In September 2025, federal authorities arrested fourteen people—including active and retired naval officers, former customs officials, and business executives—and said they were seeking more than 200 additional arrest warrants. Two officials linked to the case died in September 2025, and a retired captain, Miguel Ángel Solano Ruiz, became a fugitive and a suspect in both deaths. Fernando Farías Laguna fled to Argentina, where he was arrested in April 2026, and was returned to Mexico that August.

== Background ==

=== Huachicol fiscal ===

Huachicol fiscal is the importation of fuel under false customs declarations to avoid Mexican taxes, principally the Special Tax on Production and Services (IEPS). Because Mexican retail fuel prices, which include the IEPS, are higher than international prices, importers can profit by buying gasoline or diesel abroad—often in the United States—and declaring it on arrival as a product with lower or no duty, such as lubricants or additives. Reporting has described fiscal fuel theft as one of the largest sources of revenue loss for the Mexican state, citing cumulative losses during the López Obrador administration of around 500 billion pesos (about US$24.5 billion).
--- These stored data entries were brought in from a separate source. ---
/-! ### A step on a known opcode (R122), and the pc's advance (R123) -/

theorem stepWith_of_decode {map : OpcodeMap} {s : State} {i : Instr} {rest : List Byte} (hrun : s.status = .running)
    (hdec : decodeWith map (fetchBytesWith map s) = .ok (i, rest)) : stepWith map s = exec i (latchIr s) := by
  rcases stepWith_cases map s with ⟨hstop, -⟩ | ⟨-, i', rest', hok, hstep⟩ | ⟨-, ⟨e, herr⟩, -⟩
  · exact absurd hrun hstop
  · cases hdec.symm.trans hok
    exact hstep
  · exact absurd (hdec.symm.trans herr) nofun

theorem decode_fetchBytesWith {map : OpcodeMap} {s : State} {m : Mnemonic}
    (hm : mnemonicOf map (fetchOpcode s) = some m) :
    decodeWith map (fetchBytesWith map s) = decodeOperands m (operandBytes s (m.width - 1)) := by
  rcases fetch_cases map s with ⟨m', hm', hdec⟩ | ⟨hnone, -⟩
  · cases hm.symm.trans hm'
    exact hdec
  · exact absurd (hm.symm.trans hnone) nofun

theorem advance_eq (w : Nat) (s : State) : advance w s = { s with pc := s.pc + BitVec.ofNat 8 w } :=
  congrArg (setPc s) (pcPlus_eq s w)

/-! ### The run state after an instruction (R121, R204) -/

/-- The run state of `t` is that of `s`, or the fault of one of the operand bytes `operands` at the pc of `s`. -/
def StatusKeptOrFaulted (operands : List Byte) (s t : State) : Prop :=
  t.status = s.status ∨ ∃ r ∈ operands, 8 ≤ r.toNat ∧ t.status = .faulted .registerIndexFault s.pc r

theorem withReg_status (r : Byte) {s : State} {k : Fin 8 → State} (hk : ∀ i, (k i).status = s.status) :
    StatusKeptOrFaulted [r] s (withReg r s k) := by
  rcases withReg_cases r s k with ⟨i, -, heq⟩ | ⟨hr, heq⟩
  · exact .inl (heq ▸ hk i)
  · exact .inr ⟨r, List.mem_singleton_self r, hr, heq ▸ raiseFault_status s _ r⟩

theorem withRegs_status (a b : Byte) {s : State} {k : Fin 8 → Fin 8 → State} (hk : ∀ i j, (k i j).status = s.status) :
    StatusKeptOrFaulted [a, b] s (withRegs a b s k) := by
  rcases withRegs_cases a b s k with ⟨i, j, -, -, heq⟩ | ⟨ha, heq⟩ | ⟨-, hb, heq⟩
  · exact .inl (heq ▸ hk i j)
  · exact .inr ⟨a, by simp, ha, heq ▸ raiseFault_status s _ a⟩
  · exact .inr ⟨b, by simp, hb, heq ▸ raiseFault_status s _ b⟩

theorem jumpTo_status (a : Byte) (s : State) : StatusKeptOrFaulted [a] s (jumpTo a s) :=
  withReg_status a fun _ => rfl

/-- HLT apart, an instruction keeps the run state or faults on a register operand of its own. -/
theorem exec_status {i : Instr} {s t : State} (hi : i ≠ .hlt) (hexec : exec i s = .next t) :
    StatusKeptOrFaulted i.registerOperands s t := by
  cases i <;> cases hexec
  case hlt => exact absurd rfl hi
  case ldi a imm => exact withReg_status a fun _ => rfl
  case prn a => exact withReg_status a fun _ => rfl
  case add a b => exact withRegs_status a b fun _ _ => rfl
  case mul a b => exact withRegs_status a b fun _ _ => rfl
  case cmp a b => exact withRegs_status a b fun _ _ => rfl
  case push a => exact withReg_status a fun _ => rfl
  case pop a => exact withReg_status a fun _ => rfl
  case call a => exact withReg_status a fun _ => rfl
  case ret => exact .inl rfl
  case jmp a => exact jumpTo_status a s
  case jeq a =>
    split
    · exact jumpTo_status a s
    · exact .inl rfl
  case jne a =>
    split
    · exact .inl rfl
    · exact jumpTo_status a s

/-- R121: no instruction but HLT enters Halted. -/
theorem eq_hlt_of_exec_halted {i : Instr} {s t : State} (hexec : exec i s = .next t) (ht : t.status = .halted)
    (hs : s.status ≠ .halted) : i = .hlt := by
  by_contra hi
  rcases exec_status hi hexec with hkept | ⟨r, -, -, hfault⟩
  · exact hs (hkept.symm.trans ht)
  · exact absurd (hfault.symm.trans ht) nofun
=== Militarization of ports and customs ===
In 2020, President Andrés Manuel López Obrador announced the transfer of Mexico's ports and customs administration to the armed forces, arguing that military oversight would reduce corruption among civilian officials. By 2022, port and customs operations had been placed under the control of the Secretariat of the Navy.

== Origins ==
In June 2024, Rear Admiral Fernando Rubén Guerrero Alcántar, a former director general of customs collection, wrote to Secretary of the Navy José Rafael Ojeda Durán alleging that Vice Admiral Manuel Roberto Farías Laguna was manipulating the assignment of naval personnel to customs posts in order to sustain a criminal operation, and naming retired captain Miguel Ángel Solano Ruiz and Clímaco Aldape Utrera as its operators. On 10 October 2024 he presented the same allegations to the incoming Secretary of the Navy, Raymundo Morales Ángeles.

Guerrero Alcántar was shot dead in Manzanillo, Colima, on 8 November 2024. The FGR treated the killing as connected to his allegations, and investigators noted that he had given his exact whereabouts only to naval personnel. His death, and that of an FGR employee, Magaly Janet Nava Ramos, killed in a similar manner on 21 October 2024, prompted the wider inquiry into customs corruption. The FGR said it had opened its investigation in 2024, after navy secretary Raymundo Morales Ángeles passed initial findings to Attorney General Alejandro Gertz Manero.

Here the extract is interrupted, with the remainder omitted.